Священные писания мировых религий и богослужебные тексты с многовековой традицией, каким бы ни было содержание тех или иных их частей, не могут (не должны) оцениваться с позиций современного права. В аспекте прагматики, т.е. с точки зрения пользователя (в данном случае верующего), в Писании святы (и истинны) и буква, и дух, с позиций же иноверца или атеиста, содержание такого текста не обладает непогрешимостью и вполне допускает негативные оценки.
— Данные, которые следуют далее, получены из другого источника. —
-- ==== Sys2Proof/Machine/Approx.lean ====
section
/-! DEFINITION. Machine/Approx.lean: the approximations of class 1 (R354, R355). Each function gives its exact value as
(−1)^neg × (m + δ) × 2^e with 0 ≤ δ < 1 and δ ≠ 0 iff `sticky`, from series in 512-bit fixed point (log entry 13), and
delivery rounds it: to nearest in fp16 and bf16, to one of the two neighbours in fp32 and fp64. -/

namespace Sys2Proof.Machine

/-- A positive real to be rounded, or a special result. -/
inductive Exact where
  | special (v : FVal)
  | val (neg : Bool) (m : Nat) (e : Int) (sticky : Bool)
deriving DecidableEq, Repr

/-- Fraction bits of the fixed-point numbers. -/
def fixBits : Nat := 512

/-- The sum over k of z^(2k+1) / (2k+1): `t` is the current power of z, `n` its exponent. -/
def atanhSeries (z2 : Nat) : Nat → Nat → Nat → Nat → Nat
  | 0, _, _, acc => acc
  | fuel + 1, t, n, acc => atanhSeries z2 fuel (t * z2 / 2 ^ fixBits) (n + 2) (acc + t / n)

/-- ln 2 = 2 atanh (1/3). -/
def ln2Fix : Nat :=
  let z := 2 ^ fixBits / 3
  2 * atanhSeries (z * z / 2 ^ fixBits) 170 z 1 0

/-- The sum over k of r^k / k!: `t` is the current term. -/
def expSeries (r : Nat) : Nat → Nat → Nat → Nat → Nat
  | 0, _, _, acc => acc
  | fuel + 1, t, k, acc => expSeries r fuel (t * r / 2 ^ fixBits / k) (k + 1) (acc + t)

/-- e^r for 0 ≤ r < 1 in fixed point. -/
def expFix (r : Nat) : Nat := expSeries r 110 (2 ^ fixBits) 1 0

/-- e^(−y) for a fixed-point y ≥ 0, as M × 2^(−k) with M in fixed point between 1 and 2. -/
def expNeg (y : Nat) : Nat × Nat :=
  let k := y / ln2Fix
  (expFix (ln2Fix - y % ln2Fix), k + 1)

/-- Compare m × 2^e with 2^k. -/
def belowPow (m : Nat) (e k : Int) : Bool := decide (e + (Nat.log2 m : Int) < k)

/-- m × 2^e in fixed point, cut off below. -/
def toFix (m : Nat) (e : Int) : Nat :=
  let sh := e + fixBits
  if 0 ≤ sh then m * 2 ^ sh.toNat else m / 2 ^ (-sh).toNat

/-- Slightly above 2^e. -/
def justAbove (neg : Bool) (e : Int) : Exact := .val neg (2 ^ 100) (e - 100) true

/-- Slightly below 2^e. -/
def justBelow (neg : Bool) (e : Int) : Exact := .val neg (2 ^ 100 - 1) (e - 100) true

/-- 1 / x. -/
def recipReal : FVal → Exact
  | .nan => .special .nan
  | .inf neg => .special (.fin neg 0 0)
  | .fin neg m e =>
    if m = 0 then .special (.inf neg)
    else
      let q := 2 ^ (Nat.log2 m + 130)
      .val neg (q / m) (-(e + (Nat.log2 m : Int) + 130)) (q % m != 0)

/-- 1 / √x. -/
def rsqrtReal : FVal → Exact
  | .nan => .special .nan
  | .inf neg => .special (if neg then .nan else .fin false 0 0)
  | .fin neg m e =>
    if m = 0 then .special (.inf neg)
    else if neg then .special .nan
    else
      let odd := (e % 2).toNat
      let m' := m * 2 ^ odd
      let k := Nat.log2 m' + 140
      let n := 2 ^ (2 * k) / m'
      let r := isqrt n (Nat.log2 n / 2 + 1) 0
      .val false r (-(k : Int) - (e - odd) / 2) (r * r * m' != 2 ^ (2 * k))

/-- 2^x. -/
def exp2Real : FVal → Exact
  | .nan => .special .nan
  | .inf neg => .special (if neg then .fin false 0 0 else .inf false)
  | .fin neg m e =>
    if m = 0 then .val false 1 0 false
    else if belowPow m e (-100) then (if neg then justBelow false 0 else justAbove false 0)
    else if !belowPow m e 12 then (if neg then .val false 1 (-5000) true else .val false 1 5000 false)
    else
      let x := toFix m e
      let n := x / 2 ^ fixBits
      let f := x % 2 ^ fixBits
      if f = 0 then .val false 1 (if neg then -(n : Int) else n) false
      else
        let g := if neg then 2 ^ fixBits - f else f
        .val false (expFix (g * ln2Fix / 2 ^ fixBits)) ((if neg then -(n : Int) - 1 else n) - fixBits) true

/-- log2 x. -/
def log2Real : FVal → Exact
  | .nan => .special .nan
  | .inf neg => .special (if neg then .nan else .inf false)
  | .fin neg m e =>
    if m = 0 then .special (.inf true)
    else if neg then .special .nan
    else
      let k := Nat.log2 m
      let c : Int := e + k
      if m = 2 ^ k then (if c = 0 then .special (.fin false 0 0) else .val (decide (c < 0)) c.natAbs 0 false)
      else
        let t := m * 2 ^ fixBits / 2 ^ k
        let z := (t - 2 ^ fixBits) * 2 ^ fixBits / (t + 2 ^ fixBits)
        let l := 2 * atanhSeries (z * z / 2 ^ fixBits) 170 z 1 0 * 2 ^ fixBits / ln2Fix
        let sum : Int := c * 2 ^ fixBits + l
        .val (decide (sum < 0)) sum.natAbs (-fixBits) true

/-- tanh x: −1 to 1, below x in magnitude. -/
def tanhReal : FVal → Exact
  | .nan => .special .nan
  | .inf neg => .special (.fin neg 1 0)
  | .fin neg m e =>
    if m = 0 then .special (.fin neg 0 0)
    else if belowPow m e (-64) then .val neg (m * 2 ^ 64 - 1) (e - 64) true
    else if !belowPow m e 7 then justBelow neg 0
    else
      let (u, k) := expNeg (2 * toFix m e)
      let one := 2 ^ (fixBits + k)
      .val neg ((one - u) * 2 ^ fixBits / (one + u)) (-fixBits) true

/-- 1 / (1 + e^−x). -/
def sigmReal : FVal → Exact
  | .nan => .special .nan
  | .inf neg => .special (if neg then .fin false 0 0 else .fin false 1 0)
  | .fin neg m e =>
    if m = 0 then .val false 1 (-1) false
    else if belowPow m e (-100) then (if neg then justBelow false (-1) else justAbove false (-1))
    else if !belowPow m e 11 then (if neg then .val false 1 (-5000) true else justBelow false 0)
    else
      let (u, k) := expNeg (toFix m e)
      let one := 2 ^ (fixBits + k)
      if neg then .val false (u * one / (one + u)) (-((fixBits + k : Nat) : Int)) true
      else .val false (one * 2 ^ fixBits / (one + u)) (-fixBits) true

/-- Deliver an approximation (R354): correctly rounded in fp16 and bf16; in fp32 and fp64 the exact value when it is
representable, otherwise the neighbour that Config.upperNeighbour names. Overflow and underflow follow RNE. -/
def deliverApprox (code f p : Nat) (r : Exact) : Nat :=
  let F := floatFmt f
  match r with
  | .special v => roundVal F v .rne false
  | .val neg m e sticky =>
    let near := roundFloat F neg m e sticky .rne false
    if f = 10 ∨ f = 11 then near
    else
      let low := roundFloat F false m e sticky .rtz false
      if !sticky && eqVal (decodeFloat F low) (.fin false m e) then near
      else if low = 0 ∨ low = F.maxBits then near
      else withSign F neg (if Config.upperNeighbour code f p then low + 1 else low)

end Sys2Proof.Machine
end

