/-- Accumulate one row: `a k` is element k of the row, none when it takes no part. A NaN that the trap must report names
its column. -/
def rowProducts (s : State) (v : View) (sh : Shape) (blocked : Bool) (tile : Tile) (scA row : Nat) (a : Nat → Option Nat)
    (trap : Bool) : State × Option Nat :=
  let site := eaSite v.ea
  let w := fmtWidth sh.fmt
  let ks := (List.range (min sh.k tile.kcnt)).filter (fun k =>
    (a k).isSome && !(blocked && subBlockEmpty sh.fmt sh.n tile.elems k))
  let col := fun (n : Nat) =>
    accumulate sh scA tile.scale (accGet s site sh.bank row (sh.col + n))
      (ks.map (fun k => (operandVal sh.fmt ((a k).getD 0), operandVal sh.fmt (tile.elems / 2 ^ (w * (k * sh.n + n)) % 2 ^ w))))
  let rs := (List.range sh.n).map (fun n => (n, col n))
  match if trap then rs.find? (fun r => r.2.2.1) else none with
  | some r => (s, some (sh.col + r.1))
  | none =>
    if ks.isEmpty then (s, none)
    else
      let s := rs.foldl (fun s r => accSet s site sh.bank row (sh.col + r.1) r.2.1) s
      (if rs.any (fun r => r.2.2.2) then
        s.modSite site (fun t => { t with iovf := t.iovf ||| BitVec.ofNat 4 (2 ^ v.ctx.toNat) })
       else s, none)

/-- Outcome of reading the tile of a packet. -/
inductive TileRead where
  | tile (t : Tile) (failed : Bool)
  | header (field : Nat)
  | range (off : Nat)

/-- Read the tile that a packet header names, from the front buffer or from scratchpad (R386). -/
def readTile (s : State) (v : View) (sh : Shape) (h : Token) : State × TileRead :=
  let blk := hdrBlock h
  let ok := fun (s : State) (hd : Line) (els : List Line) (failed : Bool) =>
    match tileHeaderBad hd sh.fmt sh.k (some (bits v.w.imm.toNat 9 2)) (some blk) with
    | some f => (s, TileRead.header f)
    | none => (s, TileRead.tile { kcnt := bits hd.toNat 8 8, scale := bits hd.toNat 32 32, elems := joined els } failed)
  if v.w.sb = 5 then
    let k := v.e.getK v.w.kidx.toNat
    if !operandRegOk k then (s, .range (bits (operandReg k).1 0 21))
    else
      match operandLines s v k (blk * bits (operandReg k).2 0 21) sh.tsz with
      | (s, _, _, some off) => (s, .range off)
      | (s, hd :: els, bad, none) => ok s hd els bad
      | (s, [], _, none) => (s, .range 0)
  else
    let e := s.elem v.ea v.ctx
    let l := sh.toff + blk * sh.tsz
    if e.wsLines < l + sh.tsz then (s, .header 8)
    else
      let line := fun (i : Nat) => tabGet s.ws (wsKey (eaSite v.ea) e.wsFront (e.wsBase + l + i)) 0
      ok s (line 0) ((List.range (sh.tsz - 1)).map (fun i => line (i + 1))) false

/-- ADDRANGE of an MFE operand. -/
def mfeAddr (v : View) (code : Nat) (t : Token) (off : Nat) : FaultInfo := { stageFault 4 0 6 code v.w t with addr := off }

/-- Run one row of a packet: range check, products, NaN trap. Answers the fault that stops the operator. -/
def runRow (s : State) (v : View) (code : Nat) (sh : Shape) (h : Token) (m : Nat) (tagged : Bool) (a : Nat → Option Nat)
    (side : Token) : State × Option FaultInfo :=
  let row := sh.row + m
  if !v.e.acsRow sh.bank row then
    (s, if tagged then none else some (accRange v code side sh.bank row (hdrGroup h).toNat))
  else
    match readTile s v sh h with
    | (s, .range off) => (s, if tagged then none else some (mfeAddr v code side off))
    | (s, .header f) => (s, some { ctlCount 6 6 code v.w side with fdet := f })
    | (s, .tile t failed) =>
      let s := if failed then poisonTask s v.e.task else s
      let (s, nan) := rowProducts s v sh (code == 193) t (hdrScaleA h) row a (nanTrap s v.e.task && !tagged)
      match nan with
      | none => (s, none)
      | some c => (s, some { stageFault 2 0 6 code v.w side with addr := accAddr sh.bank row c, fmts := 273 * v.w.fmt.toNat })
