/-- Reset value of a banked field (Tables 7-1, 7-2, 12-6). -/
def fieldReset (k : ElemKind) (key : Nat) : Word :=
  match k, key with
  | .ct, 19 => 1#32
  | .router, 44 => 0xACE14800#32
  | .router, n => if 64 ≤ n ∧ n < 72 then 0x00800001#32 else 0
  | _, _ => 0

/-- A banked field of a table. -/
def bankGet (k : ElemKind) (b : Tab Word) (key : Nat) : Word := tabGet b key (fieldReset k key)

/-! ## Staged values -/

/-- The table of a context's bank, active or shadow, as the staged writes would leave it. -/
def stagedBank (s : State) (ea : EAddr) (ctx : BitVec 2) (shadow : Bool) : Tab Word :=
  let e := s.elem ea ctx
  let b := if shadow then e.shadow.getD [] else e.bank
  let k := (kindOf ea).getD .ct
  (s.port ea).staged.foldl (fun b w =>
    if w.ctx = ctx ∧ w.shadow = shadow then tabSet b w.key w.val (fieldReset k w.key) else b) b

/-- The page that a context's window selector names, staged writes included (R282). -/
def windowPage (s : State) (ea : EAddr) (ctx : BitVec 2) (shadow : Bool) : Nat := (tabGet (stagedBank s ea ctx shadow) 47 0).toNat

/-- Key that a field of a command reaches. -/
def fieldKey (s : State) (ea : EAddr) (ctx : BitVec 2) (shadow : Bool) (field : Nat) : Nat :=
  if field < 48 then field
  else
    let sel := windowPage s ea ctx shadow
    -- SWIN of an MT names pages by offset: bits [15:6] and SPACE at [17:16]
    let page := if kindOf ea = some .mt then sel / 64 else sel % 65536
    pageKey page (field - 48)

/-! ## Checks of one value (R277, REASON codes of R281) -/

/-- Reserved high bits are zero. -/
def highZero (v n : Nat) : Option Nat := must (decide (v < 2 ^ n)) 1

/-- A five-bit source code of a router field. -/
def srcOk (c : Nat) : Option Nat := must (decide (c < 24) || c == 31) 3

/-- Fields of a CT body (Table 12-6). -/
def checkCt (s : State) (ea : EAddr) (ctx : BitVec 2) (shadow : Bool) (key v : Nat) : Option Nat :=
  if key < 12 then none
  else if key < 64 then
    match key with
    | 12 => highZero v 14
    | 13 => highZero v 20
    | 14 => none
    | 15 => highZero v 24
    | 16 => firstFail [highZero v 13, must (decide (bits v 5 6 ≤ 32)) 3]
    | 17 => firstFail [highZero v 17, must (decide (bits v 8 9 ≤ 256)) 3]
    | 18 => firstFail [highZero v 17, must (decide (bits v 8 9 ≤ 256)) 3]
    | 19 => none
    | 20 => none
    | 21 => highZero v 5
    | 44 => highZero v 20
    | 45 => none
    | 46 => none
    | 47 =>
      if 65536 ≤ v then some 1
      else if 0x1000 ≤ v ∧ v < 0x1800 then
        let w := (tabGet (stagedBank s ea ctx shadow) 16 0).toNat
        must (decide (v % 1024 < bits w 5 6 * 32)) 3
      else none
    | _ => must (v == 0) 1
  else
    let page := (key - 64) / 16
    let word := (key - 64) % 16
    if page < 10 ∨ (page = 10 ∧ word < 13) ∨ (page = 11 ∧ word < 4) ∨ (0x1000 ≤ page ∧ page < 0x1800) then none else must (v == 0) 1
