/-! ## Compacted packets (R416, R417) -/

/-- Valid lanes of a token. -/
def popLanes (m : BitVec 16) : Nat := (lanes16.filter (maskBit m)).length

/-- One record: the mask word, then the valid lanes. -/
def stcRecord (t : Token) : List Byte :=
  natToBytes 4 t.mask.toNat ++ ((lanes16.filter (maskBit t.mask)).flatMap (fun j => natToBytes 4 (laneNat t.pay j)))

/-- The status token. -/
def stcStatus (side : Token) (ovf : Bool) (used written : Nat) : Token :=
  dataToken (lanesToPay [if ovf then 1 else 0, used, written]) 7 side

/-- The place of the packet under way: D of the address token, L bytes. -/
def stcPlace (s : State) (v : AgnView) (t : Token) : State × Except AgnStop (Option Place) :=
  match addrElem t 0 with
  | none => (s, .ok none)
  | some d => decideAsk s v { x := d, port := v.port, bound := true, n := (elemNat t.pay 64 1) % 2 ^ 32, align := 64, write := true }

/-- The packet has ended: the header last, status and completion (R416, R417). -/
def stcEnd (s : State) (v : AgnView) (t data : Token) (op : OpSt) (place : Option Place) (fit dropped tag : Bool) : State × AgnOut :=
  let fin := { op with held := none, hdr := none, sel := none, level := 0, visited := 0, rem := 0, tagged := false, lost := false }
  if dropped then (s, .done fin (v.result ((emptyToken t).orTag tag) ++ v.completion t tag) false)
  else if fit then
    match place.bind (fun p => writeLine s v p (2 ^ 64 - 1) (lineBytes ((op.hdr.getD data).pay)) none) with
    | some (s, made) =>
      let lost := op.lost || !made
      (s, .done fin (v.result ((stcStatus t false op.level op.visited).orTag lost) ++ v.completion t lost) false)
    | none => (s, .stay (stalled v.op))
  else
    let s := loggedRecord s v.ea v.ctx { agnFault v 14 0 0 t with aux := op.level }
    (s, .done fin (v.result ((stcStatus t true op.level op.visited).orTag op.lost) ++ v.completion t op.lost) false)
Между пользователем и богодохно-венным текстом стоит богослов и филолог, толкователь, чья область деятельности – герменевтика и экзегетика.

Но богословские толкования богодохновенно-го текста сами не могут претендовать на этот статус, и к ним необходимо подходить с вполне «земными» мерками, в частности, оценивая их с точки зрения права. И если новое (современное) толкование какого-либо древнего священного текста не согласуется со столь же древней богословской традицией, оно не обладает (не должно обладать) «презумпцией непогрешимости» и текст такого толкования может стать предметом судебно-лингвистического исследования.

В то же время с известной осторожностью следует относиться к богословским экзегезам священных текстов или иным вероучительным текстам в том случае, если они были созданы в достаточно давнее время, а тем более в древнейший период истории какого-либо вероучения. Так, безусловной святостью и истинностью наделен у мусульманских богословов и верующих не только Коран, но и многочисленные хадисы, или предания о делах и речениях пророка Мухаммеда, которые начали складываться уже в VII в. (видимо, еще при жизни Мухаммеда). На Сунне (собрании хадисов) и Коране зиждется шариат, определяющий нормы жизни в исламских странах, и любая критика в СМИ положений не только Корана, но и Сунны или основанных на них шариатских постановлений (фетв) порождает острые социальные конфликты и, по-видимому, неприемлема.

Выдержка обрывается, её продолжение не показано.